É curioso também ver como Boris Johnson analisa hoje o contributo que Churchill deu à construção europeia, até porque ele já se assumiu como o porta-voz dos conservadores na defesa da saída do Reino Unido da UE no referendo do próximo Verão. Depois do célebre discurso de Fulton, no Missouri, em 1946, no qual vislumbrou com a sua proverbial sagacidade a Cortina de Ferro que separaria a Europa durante quase meio século, Churchill defendia que o Reino Unido fazia mal em afastar-se do processo que levaria à criação da CECA e depois da CEE. “Ser-nos-á muito mais vantajoso participar nas discussões do que ficar de fora e deixar que os acontecimentos sigam o seu curso sem nós (…) A ausência da Grã-Bretanha compromete o equilíbrio da Europa”, escreveu.

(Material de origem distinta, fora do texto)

/-- A batch is armed on berth `b`. -/
def State.armBatch (s : State) (b : Nat) (at_ : Tick) (entry : BitVec 14) (shot n : Word) (owner : Option (Nat × Nat)) : State :=
  (s.modPilot b (fun p => { p with start := some (at_, entry, shot, n) })).modLedger b (fun g =>
    { g with batch := owner, endCode := 0, cutBy := false, ended := false })

/-- START_BATCH_ACCEPT: in the tick in which every berth is ready. On a standby twin `mirrored` is the start that its partner makes:
berths, tick, entry, first SHOT_ID, shots; it brings the berths into lockstep. -/
def execStartBatchAccept (i : Fin 64) (mirrored : Option (BitVec 64 × BitVec 48 × BitVec 14 × Word × Word)) (s : State) :
    Host.Outcome State Fault Refusal :=
  match mirrored with
  | some (mask, at_, entry, shot, n) =>
    let bs := maskBerths mask
    if s.twinRole ≠ role.standby ∨ bs.any (fun b => !s.pltIdle b || s.startWaits b) then .next s
    else .next (s.each bs (fun s b => (s.armBatch b at_ entry shot n none).joinBerth b))
  | none =>
    match s.starting i with
    | none => .next s
    | some c =>
      let d := c.desc
      let bs := maskBerths c.left
      if c.stage ≠ 1 ∨ bs.any (fun b => !s.pltIdle b || s.startWaits b || s.berthBusy b) then .next s
      else
        let asap := (dw d 2).getLsbD 48
        let at_ : Tick := if asap then s.tick + 256 else (dw d 2).setWidth 48
        if !asap ∧ Tick.diff s.tick at_ < 256 then .next (s.finish i c cs.startLate 0)
        else
          let twin := s.twinRole == role.active && s.partnerRole == role.standby
          let s := s.each bs (fun s b =>
            let s := s.armBatch b at_ ((dw d 3).setWidth 14) ((dw d 4).setWidth 32) ((dw d 4).extractLsb' 32 32) (some (i.val, c.seq))
            s.when twin (·.joinBerth b))
          .next (if bs = [] then s.dropCmd i c else s.putCmd i { c with stage := 2 })

/-- STOP: asked of every named berth with a batch and of every named unit; complete when all have acted. -/
def execStop (i : Fin 64) (s : State) : Host.Outcome State Fault Refusal :=
  match s.active i ct.stop with
  | none => .next s
  | some c =>
    let d := c.desc
    let units := (List.range 16).filter (fun n => (dw d 2).getLsbD (16 + n))
    let (s, c) : State × Cmd :=
      if c.stage ≠ 0 then (s, c)
      else
        let bs := (maskBerths (dw d 1)).filter (fun b => s.berthBusy b)
        let s := s.each bs (fun s b =>
          if (dw d 2).getLsbD 0 ∧ (s.pilot b).start.isNone then s.setBit (PLT_CTRL.STOP_BND b) true else s.setBit (PLT_CTRL.STOP b) true)
        (s.each units (fun s n => s.acqStop n), { c with stage := 1, marks := bs, detail := bs.length })
    let wait := c.marks.any (fun b => s.bit (PLT_CTRL.STOP b) || s.bit (PLT_CTRL.STOP_BND b)) || units.any (fun n => s.acqBusy n)
    .next (if wait then s.putCmd i c else s.finish i c cs.ok c.detail)
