/-- R223, R225, R228 to R233: arming, triggering, firing and stopping of acquisition units. -/
def Obligations.UnitsArmAndFire : Prop :=
  ∀ (s : State) (n : Fin 16) (p : Fin 6) (w : BitVec 64) (t0 f f0 : Tick) (g : BitVec 8) (rest : List (Nat × Tick))
    (fires : List (BitVec 8 × Tick × Tick)),
    let a := s.acq n
    let st := s.acqState n
    let ready := (st = acqSt.ready ∨ st = acqSt.done) ∧ s.acqHeld = false
    let armed := st = acqSt.armed ∧ a.running = true
    let time := a.since + BitVec.ofNat 48 (s.acqGet n (TRG_TIMER.TIME n a.idx))
    let mode := s.acqGet n (TRG_TIMER.MODE n a.idx)
    (ready → s.acqBit n (ACQ_GRP.ARM_AT n) = false → s.acqBit n (ACQ_GRP.MASTER n) = false →
      exec (.acqArm n) s = .next ((s.setBit (ACQ_CTRL.ARM n) true).setAcq n { a with armAt := some (s.tick + 1) })) ∧
    (ready → s.acqBit n (ACQ_GRP.ARM_AT n) = true → Tick.before s.tick (s.pair (R.ACQ_ARM_TICK_LO n)) = true →
      s.acqBit n (ACQ_GRP.EN n) = true → s.acqBit n (ACQ_GRP.MASTER n) = true → ∃ t, exec (.acqArm n) s = .next t ∧
        (t.acq n).armAt = some (s.pair (R.ACQ_ARM_TICK_LO n)) ∧
        t.armHeld = s.armHeld ++ [(n.val, s.pair (R.ACQ_ARM_TICK_LO n))] ∧ t.raised = s.raised) ∧
    (¬ready → exec (.acqArm n) s = .next (s.setBit (ACQ_STAT.CFG_REJ n) true)) ∧
    (a.armAt = some t0 → (st = acqSt.ready ∨ st = acqSt.done) → Tick.le t0 s.tick = true →
      ∃ t, exec (.acqArmTick n) s = .next t ∧ t.acqState n = acqSt.armed ∧ (t.acq n).running = true ∧ (t.acq n).idx = 0 ∧
        (t.acq n).since = t0 ∧ t.get (ACQ_STAT.TSTATE n) = 0 ∧ t.bit (ACQ_CTRL.ARM n) = false ∧
        t = { s with regs := t.regs, acqs := t.acqs }) ∧
    (a.armAt = some t0 → Tick.le t0 s.tick = false → exec (.acqArmTick n) s = .next s) ∧
    (armed → Tick.before s.tick time = false → mode = 2 → ∃ t, exec (.trgTimerExpiry n) s = .next t ∧
      (t.acq n).idx = 0 ∧ (t.acq n).since = time ∧ (t.acq n).count = 0 ∧ t = { s with regs := t.regs, acqs := t.acqs }) ∧
    (armed → Tick.before s.tick time = true → exec (.trgTimerExpiry n) s = .next s) ∧
    (armed → s.acqGet n (TRG_COND.SRC n a.idx) = 0 → mode = 0 → s.acqGet n (TRG_COUNT.COUNT n a.idx) ≤ 1 →
      Tick.before s.tick (a.since + 1) = false → s.acqBit n (TRG_COND.LAST n a.idx) = true → s.acqBit n (ACQ_GRP.EN n) = false →
      ∃ t, exec (.alwaysCountComplete n) s = .next t ∧ t.acqState n = acqSt.fired ∧ (t.acq n).running = false ∧
        (t.acq n).fire = some (a.since + 1 + BitVec.ofNat 48 (s.acqGet n (ACQ_TRG_CFG.FIRE_DELAY n))) ∧
        t = { s with regs := t.regs, acqs := t.acqs, wide := t.wide }) ∧
    (a.fire = some f → st = acqSt.fired → Tick.le f s.tick = true → ∃ t, exec (.acqFireTick n) s = .next t ∧
      t.acqState n = acqSt.capture ∧ (t.acq n).captured = true ∧
      t.pulses = s.pulses ++ (if s.acqBit n (ACQ_TRG_CFG.FIRE_EVT n) then
        [(1000 + s.acqGet n (ACQ_TRG_CFG.FIRE_CH n), s.tick)] else []) ∧
      t = { s with regs := t.regs, acqs := t.acqs, pulses := t.pulses }) ∧
    (a.fire = some f → Tick.le f s.tick = false → exec (.acqFireTick n) s = .next s) ∧
    (s.acqBusy n = true → ∃ t, exec (.acqStop n) s = .next t ∧ t.acqState n = acqSt.done ∧ (t.acq n).running = false ∧
      (t.acq n).ending = some (s.tick, 1) ∧ t = { s with regs := t.regs, acqs := t.acqs }) ∧
    (s.acqBusy n = false → exec (.acqStop n) s = .next s) ∧
    (s.armHeld = (n.val, t0) :: rest → Tick.diff s.tick t0 ≤ 2 ^ 26 → ∃ t, exec .armFlitRelease s = .next t ∧ t.armHeld = rest ∧
      t.flitsOut = s.flitsOut ++ [(.arm (BitVec.ofNat 8 (s.acqGet n (ACQ_GRP.ID n))) t0, s.tick)]) ∧
    (s.armHeld = [] → exec .armFlitRelease s = .next s) ∧
    ((s.bit (PORT_STAT.UP p) = false ∨ flit.type w ≠ 2) → exec (.armFlitReceive p w) s = .next s) ∧
    (s.bit (PORT_STAT.UP p) = true → flit.type w = 2 → ∃ t, exec (.armFlitReceive p w) s = .next t ∧
      t = { s with
        regs := t.regs, acqs := t.acqs, raised := t.raised, meshPorts := t.meshPorts, groupSeen := t.groupSeen }) ∧
    (s.bit (PORT_STAT.UP p) = true → flit.type w = 3 → ∃ t, exec (.fireFlitReceive (some (p, w))) s = .next t ∧
      t.localFires = s.localFires ++ [(w.extractLsb' 7 8, groupTick s.tick (w.extractLsb' 34 28), s.tick + 2)] ∧ t.acqs = s.acqs) ∧
    (s.localFires = (g, f, s.tick) :: fires → ∃ t, exec (.fireFlitReceive none) s = .next t ∧ t.localFires = fires) ∧
    (st = acqSt.armed → 2 ≤ Tick.diff s.tick f → ((s.fireReceive n f).acq n).fire = some f ∧
      (s.fireReceive n f).acqState n = acqSt.fired) ∧
    (st = acqSt.armed → Tick.diff s.tick f < 2 → (s.fireReceive n f).acqState n = acqSt.done ∧
      (s.fireReceive n f).bit (ACQ_STAT.FIRE_LATE n) = true ∧ ((s.fireReceive n f).acq n).ending = some (s.tick, 2)) ∧
    (st = acqSt.fired → a.fire = some f0 → Tick.before f f0 = false → s.fireReceive n f = s) ∧
    (st = acqSt.fired → a.fire = some f0 → Tick.before f f0 = true → 2 ≤ Tick.diff s.tick f →
      ((s.fireReceive n f).acq n).fire = some f) ∧
    (st ≠ acqSt.armed → st ≠ acqSt.fired → s.fireReceive n f = s)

Ainda em 1946, foi mais longe ao dizer em Zurique: “Temos de construir uma espécie de Estados Unidos da Europa”.
Para um homem que estava na política desde os finais do século XIX, a experiência de duas devastações na Europa eram uma lição que não se podia menosprezar. “Durante séculos, a França e a Grã-Bretanha, e mais recentemente a França e a Alemanha, flagelaram o mundo com as suas contendas. Mas bastar-lhes-á estar unidas para construírem a força dominante do Velho Mundo e formarem o núcleo de uma Europa unida em redor do qual todos os outros países se reunirão”, escreveu. Infelizmente, nota Johnson, o governo da época declinou o convite e ficou à margem. “Se Churchill estivesse no poder em 1948, se tivesse insistido em sentar-se à mesa, se o Factor Churchill tivesse a oportunidade de intervir nessas negociações europeias muito precoces, quem sabe, talvez tivéssemos hoje um modelo diferente de UE, mais anglo-saxónica e mais democrática”, nota Johnson.

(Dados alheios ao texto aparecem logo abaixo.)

@[simp] theorem State.fresh_frame (s : State)  :
    (s.fresh).pending = s.pending ∧ (s.fresh).tick = s.tick ∧ (s.fresh).regs = s.regs ∧ (s.fresh).wide = s.wide ∧ (s.fresh).raised = s.raised ∧
    (s.fresh).faultLog = s.faultLog ∧ (s.fresh).pulses = s.pulses ∧ (s.fresh).holdOn = s.holdOn ∧ (s.fresh).answered = s.answered ∧
    (s.fresh).ucScrub = s.ucScrub ∧ (s.fresh).govMon = s.govMon ∧ (s.fresh).pilots = s.pilots ∧ (s.fresh).pounds = s.pounds ∧ (s.fresh).pm = s.pm ∧
    (s.fresh).ledgers = s.ledgers ∧ (s.fresh).locks = s.locks ∧ (s.fresh).ctxs = s.ctxs ∧ (s.fresh).outs = s.outs ∧ (s.fresh).xbarWait = s.xbarWait ∧
    (s.fresh).xbarQueue = s.xbarQueue ∧ (s.fresh).xbarServed = s.xbarServed ∧ (s.fresh).owed = s.owed ∧ (s.fresh).lastEntry = s.lastEntry ∧
    (s.fresh).paths = s.paths ∧ (s.fresh).muteds = s.muteds ∧ (s.fresh).fetches = s.fetches ∧ (s.fresh).synOrigin = s.synOrigin ∧
    (s.fresh).maxPlays = s.maxPlays ∧ (s.fresh).sdram = s.sdram ∧ (s.fresh).basinNext = s.basinNext ∧ (s.fresh).sbufs = s.sbufs ∧
    (s.fresh).segs = s.segs ∧ (s.fresh).mrkPins = s.mrkPins ∧ (s.fresh).mrkLines = s.mrkLines ∧ (s.fresh).fluxes = s.fluxes ∧
    (s.fresh).demods = s.demods ∧ (s.fresh).inputs = s.inputs ∧ (s.fresh).decMade = s.decMade ∧ (s.fresh).winResults = s.winResults ∧
    (s.fresh).jobsDue = s.jobsDue ∧ (s.fresh).partials = s.partials ∧ (s.fresh).acqs = s.acqs ∧ (s.fresh).admQueue = s.admQueue ∧
    (s.fresh).flitsOut = s.flitsOut ∧ (s.fresh).localFires = s.localFires ∧ (s.fresh).armHeld = s.armHeld ∧ (s.fresh).kerns = s.kerns ∧
    (s.fresh).convs = s.convs ∧ (s.fresh).fuses = s.fuses ∧ (s.fresh).fuseJob = s.fuseJob ∧ (s.fresh).selfCal = s.selfCal ∧ (s.fresh).twWait = s.twWait ∧
    (s.fresh).time = s.time ∧ (s.fresh).meshPorts = s.meshPorts ∧ (s.fresh).groupSeen = s.groupSeen ∧ (s.fresh).rings = s.rings ∧
    (s.fresh).cmdSeq = s.cmdSeq ∧ (s.fresh).ringTurn = s.ringTurn ∧ (s.fresh).noticesLost = s.noticesLost ∧ (s.fresh).hostWrite = s.hostWrite ∧
    (s.fresh).lanes = s.lanes ∧ (s.fresh).mbxs = s.mbxs ∧ (s.fresh).evtChs = s.evtChs ∧ (s.fresh).firings = s.firings ∧
    (s.fresh).groupTasks = s.groupTasks ∧ (s.fresh).evtOuts = s.evtOuts ∧ (s.fresh).evtIns = s.evtIns ∧ (s.fresh).tmrs = s.tmrs ∧
    (s.fresh).mcoreIrq = s.mcoreIrq ∧ (s.fresh).twin = s.twin ∧ (s.fresh).logs = s.logs ∧ (s.fresh).logWait = s.logWait ∧
    (s.fresh).twinBias = s.twinBias ∧ (s.fresh).mirrored = s.mirrored ∧ (s.fresh).therm = s.therm ∧ (s.fresh).gov = s.gov ∧ (s.fresh).mon = s.mon ∧
    (s.fresh).idleSince = s.idleSince ∧ (s.fresh).reacts = s.reacts ∧ (s.fresh).logSeq = s.logSeq ∧ (s.fresh).errUntil = s.errUntil ∧
    (s.fresh).errPin = s.errPin ∧ (s.fresh).recorder = s.recorder ∧ (s.fresh).recSlots = s.recSlots ∧ (s.fresh).life = s.life ∧
    (s.fresh).lifeShadow = s.lifeShadow ∧ (s.fresh).lifeCopies = s.lifeCopies ∧ (s.fresh).lifeSave = s.lifeSave ∧ (s.fresh).lifeNext = s.lifeNext ∧
    (s.fresh).lastSave = s.lastSave ∧ (s.fresh).flash = s.flash ∧ (s.fresh).sys = s.sys ∧ (s.fresh).tap = s.tap :=
  by repeat (first | exact rfl | refine ⟨rfl, ?_⟩)

@[simp] theorem State.pulse_frame (s : State) (n : Nat) :
    (s.pulse n).pending = s.pending ∧ (s.pulse n).tick = s.tick ∧ (s.pulse n).freeCtr = s.freeCtr ∧ (s.pulse n).regs = s.regs ∧
    (s.pulse n).wide = s.wide ∧ (s.pulse n).raised = s.raised ∧ (s.pulse n).faultLog = s.faultLog ∧ (s.pulse n).holdOn = s.holdOn ∧
    (s.pulse n).answered = s.answered ∧ (s.pulse n).ucScrub = s.ucScrub ∧ (s.pulse n).govMon = s.govMon ∧ (s.pulse n).pilots = s.pilots ∧
    (s.pulse n).pounds = s.pounds ∧ (s.pulse n).pm = s.pm ∧ (s.pulse n).ledgers = s.ledgers ∧ (s.pulse n).locks = s.locks ∧ (s.pulse n).ctxs = s.ctxs ∧
    (s.pulse n).outs = s.outs ∧ (s.pulse n).xbarWait = s.xbarWait ∧ (s.pulse n).xbarQueue = s.xbarQueue ∧ (s.pulse n).xbarServed = s.xbarServed ∧
    (s.pulse n).owed = s.owed ∧ (s.pulse n).lastEntry = s.lastEntry ∧ (s.pulse n).paths = s.paths ∧ (s.pulse n).muteds = s.muteds ∧
    (s.pulse n).fetches = s.fetches ∧ (s.pulse n).synOrigin = s.synOrigin ∧ (s.pulse n).maxPlays = s.maxPlays ∧ (s.pulse n).sdram = s.sdram ∧
    (s.pulse n).basinNext = s.basinNext ∧ (s.pulse n).sbufs = s.sbufs ∧ (s.pulse n).segs = s.segs ∧ (s.pulse n).mrkPins = s.mrkPins ∧
    (s.pulse n).mrkLines = s.mrkLines ∧ (s.pulse n).fluxes = s.fluxes ∧ (s.pulse n).demods = s.demods ∧ (s.pulse n).inputs = s.inputs ∧
    (s.pulse n).decMade = s.decMade ∧ (s.pulse n).winResults = s.winResults ∧ (s.pulse n).jobsDue = s.jobsDue ∧ (s.pulse n).partials = s.partials ∧
    (s.pulse n).acqs = s.acqs ∧ (s.pulse n).admQueue = s.admQueue ∧ (s.pulse n).flitsOut = s.flitsOut ∧ (s.pulse n).localFires = s.localFires ∧
    (s.pulse n).armHeld = s.armHeld ∧ (s.pulse n).kerns = s.kerns ∧ (s.pulse n).convs = s.convs ∧ (s.pulse n).fuses = s.fuses ∧
    (s.pulse n).fuseJob = s.fuseJob ∧ (s.pulse n).selfCal = s.selfCal ∧ (s.pulse n).twWait = s.twWait ∧ (s.pulse n).time = s.time ∧
    (s.pulse n).meshPorts = s.meshPorts ∧ (s.pulse n).groupSeen = s.groupSeen ∧ (s.pulse n).rings = s.rings ∧ (s.pulse n).cmdSeq = s.cmdSeq ∧
    (s.pulse n).ringTurn = s.ringTurn ∧ (s.pulse n).noticesLost = s.noticesLost ∧ (s.pulse n).hostWrite = s.hostWrite ∧ (s.pulse n).lanes = s.lanes ∧
    (s.pulse n).mbxs = s.mbxs ∧ (s.pulse n).evtChs = s.evtChs ∧ (s.pulse n).firings = s.firings ∧ (s.pulse n).groupTasks = s.groupTasks ∧
    (s.pulse n).evtOuts = s.evtOuts ∧ (s.pulse n).evtIns = s.evtIns ∧ (s.pulse n).tmrs = s.tmrs ∧ (s.pulse n).mcoreIrq = s.mcoreIrq ∧
    (s.pulse n).twin = s.twin ∧ (s.pulse n).logs = s.logs ∧ (s.pulse n).logWait = s.logWait ∧ (s.pulse n).twinBias = s.twinBias ∧
    (s.pulse n).mirrored = s.mirrored ∧ (s.pulse n).therm = s.therm ∧ (s.pulse n).gov = s.gov ∧ (s.pulse n).mon = s.mon ∧
    (s.pulse n).idleSince = s.idleSince ∧ (s.pulse n).reacts = s.reacts ∧ (s.pulse n).logSeq = s.logSeq ∧ (s.pulse n).errUntil = s.errUntil ∧
    (s.pulse n).errPin = s.errPin ∧ (s.pulse n).recorder = s.recorder ∧ (s.pulse n).recSlots = s.recSlots ∧ (s.pulse n).life = s.life ∧
    (s.pulse n).lifeShadow = s.lifeShadow ∧ (s.pulse n).lifeCopies = s.lifeCopies ∧ (s.pulse n).lifeSave = s.lifeSave ∧
    (s.pulse n).lifeNext = s.lifeNext ∧ (s.pulse n).lastSave = s.lastSave ∧ (s.pulse n).flash = s.flash ∧ (s.pulse n).sys = s.sys ∧
    (s.pulse n).tap = s.tap :=
  by repeat (first | exact rfl | refine ⟨rfl, ?_⟩)

@[simp] theorem State.answer_frame (s : State) (w : Word) :
    (s.answer w).pending = s.pending ∧ (s.answer w).tick = s.tick ∧ (s.answer w).freeCtr = s.freeCtr ∧ (s.answer w).regs = s.regs ∧
    (s.answer w).wide = s.wide ∧ (s.answer w).raised = s.raised ∧ (s.answer w).faultLog = s.faultLog ∧ (s.answer w).pulses = s.pulses ∧
    (s.answer w).holdOn = s.holdOn ∧ (s.answer w).ucScrub = s.ucScrub ∧ (s.answer w).govMon = s.govMon ∧ (s.answer w).pilots = s.pilots ∧
    (s.answer w).pounds = s.pounds ∧ (s.answer w).pm = s.pm ∧ (s.answer w).ledgers = s.ledgers ∧ (s.answer w).locks = s.locks ∧
    (s.answer w).ctxs = s.ctxs ∧ (s.answer w).outs = s.outs ∧ (s.answer w).xbarWait = s.xbarWait ∧ (s.answer w).xbarQueue = s.xbarQueue ∧
    (s.answer w).xbarServed = s.xbarServed ∧ (s.answer w).owed = s.owed ∧ (s.answer w).lastEntry = s.lastEntry ∧ (s.answer w).paths = s.paths ∧
    (s.answer w).muteds = s.muteds ∧ (s.answer w).fetches = s.fetches ∧ (s.answer w).synOrigin = s.synOrigin ∧ (s.answer w).maxPlays = s.maxPlays ∧
    (s.answer w).sdram = s.sdram ∧ (s.answer w).basinNext = s.basinNext ∧ (s.answer w).sbufs = s.sbufs ∧ (s.answer w).segs = s.segs ∧
    (s.answer w).mrkPins = s.mrkPins ∧ (s.answer w).mrkLines = s.mrkLines ∧ (s.answer w).fluxes = s.fluxes ∧ (s.answer w).demods = s.demods ∧
    (s.answer w).inputs = s.inputs ∧ (s.answer w).decMade = s.decMade ∧ (s.answer w).winResults = s.winResults ∧ (s.answer w).jobsDue = s.jobsDue ∧
    (s.answer w).partials = s.partials ∧ (s.answer w).acqs = s.acqs ∧ (s.answer w).admQueue = s.admQueue ∧ (s.answer w).flitsOut = s.flitsOut ∧
    (s.answer w).localFires = s.localFires ∧ (s.answer w).armHeld = s.armHeld ∧ (s.answer w).kerns = s.kerns ∧ (s.answer w).convs = s.convs ∧
    (s.answer w).fuses = s.fuses ∧ (s.answer w).fuseJob = s.fuseJob ∧ (s.answer w).selfCal = s.selfCal ∧ (s.answer w).twWait = s.twWait ∧
    (s.answer w).time = s.time ∧ (s.answer w).meshPorts = s.meshPorts ∧ (s.answer w).groupSeen = s.groupSeen ∧ (s.answer w).rings = s.rings ∧
    (s.answer w).cmdSeq = s.cmdSeq ∧ (s.answer w).ringTurn = s.ringTurn ∧ (s.answer w).noticesLost = s.noticesLost ∧
    (s.answer w).hostWrite = s.hostWrite ∧ (s.answer w).lanes = s.lanes ∧ (s.answer w).mbxs = s.mbxs ∧ (s.answer w).evtChs = s.evtChs ∧
    (s.answer w).firings = s.firings ∧ (s.answer w).groupTasks = s.groupTasks ∧ (s.answer w).evtOuts = s.evtOuts ∧ (s.answer w).evtIns = s.evtIns ∧
    (s.answer w).tmrs = s.tmrs ∧ (s.answer w).mcoreIrq = s.mcoreIrq ∧ (s.answer w).twin = s.twin ∧ (s.answer w).logs = s.logs ∧
    (s.answer w).logWait = s.logWait ∧ (s.answer w).twinBias = s.twinBias ∧ (s.answer w).mirrored = s.mirrored ∧ (s.answer w).therm = s.therm ∧
    (s.answer w).gov = s.gov ∧ (s.answer w).mon = s.mon ∧ (s.answer w).idleSince = s.idleSince ∧ (s.answer w).reacts = s.reacts ∧
    (s.answer w).logSeq = s.logSeq ∧ (s.answer w).errUntil = s.errUntil ∧ (s.answer w).errPin = s.errPin ∧ (s.answer w).recorder = s.recorder ∧
    (s.answer w).recSlots = s.recSlots ∧ (s.answer w).life = s.life ∧ (s.answer w).lifeShadow = s.lifeShadow ∧ (s.answer w).lifeCopies = s.lifeCopies ∧
    (s.answer w).lifeSave = s.lifeSave ∧ (s.answer w).lifeNext = s.lifeNext ∧ (s.answer w).lastSave = s.lastSave ∧ (s.answer w).flash = s.flash ∧
    (s.answer w).sys = s.sys ∧ (s.answer w).tap = s.tap :=
  by repeat (first | exact rfl | refine ⟨rfl, ?_⟩)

Perante a realidade actual, Johnson pensa que o melhor para o Reino Unido é sair. Até porque, avisa, o papel da Grã-Bretanha na perspectiva de Churchill seria “de patrocinador, de testemunha, mais do que de parte contraente”. O que diria Winston entre duas baforadas de charuto sobre o referendo? Olhando para a sua extraordinária presciência, saber o que pensaria da Europa o homem que antecipou a guerra aérea, os tanques, o poder atómico, o nazismo e os fascismos, o totalitarismo soviético e a Guerra Fria seria sem dúvida uma boa ajuda. O que só serve para sublinhar a genialidade de um homem ao qual, com ritmo, graça e leveza, este livro procura prestar homenagem. Quem ler a clássica biografia de Martin Gilbert, seca, austera e minuciosa, e a completar com esta apologia mais ligeira e divertida estará numa boa posição para avaliar um dos homens para extraordinários do mundo contemporâneo.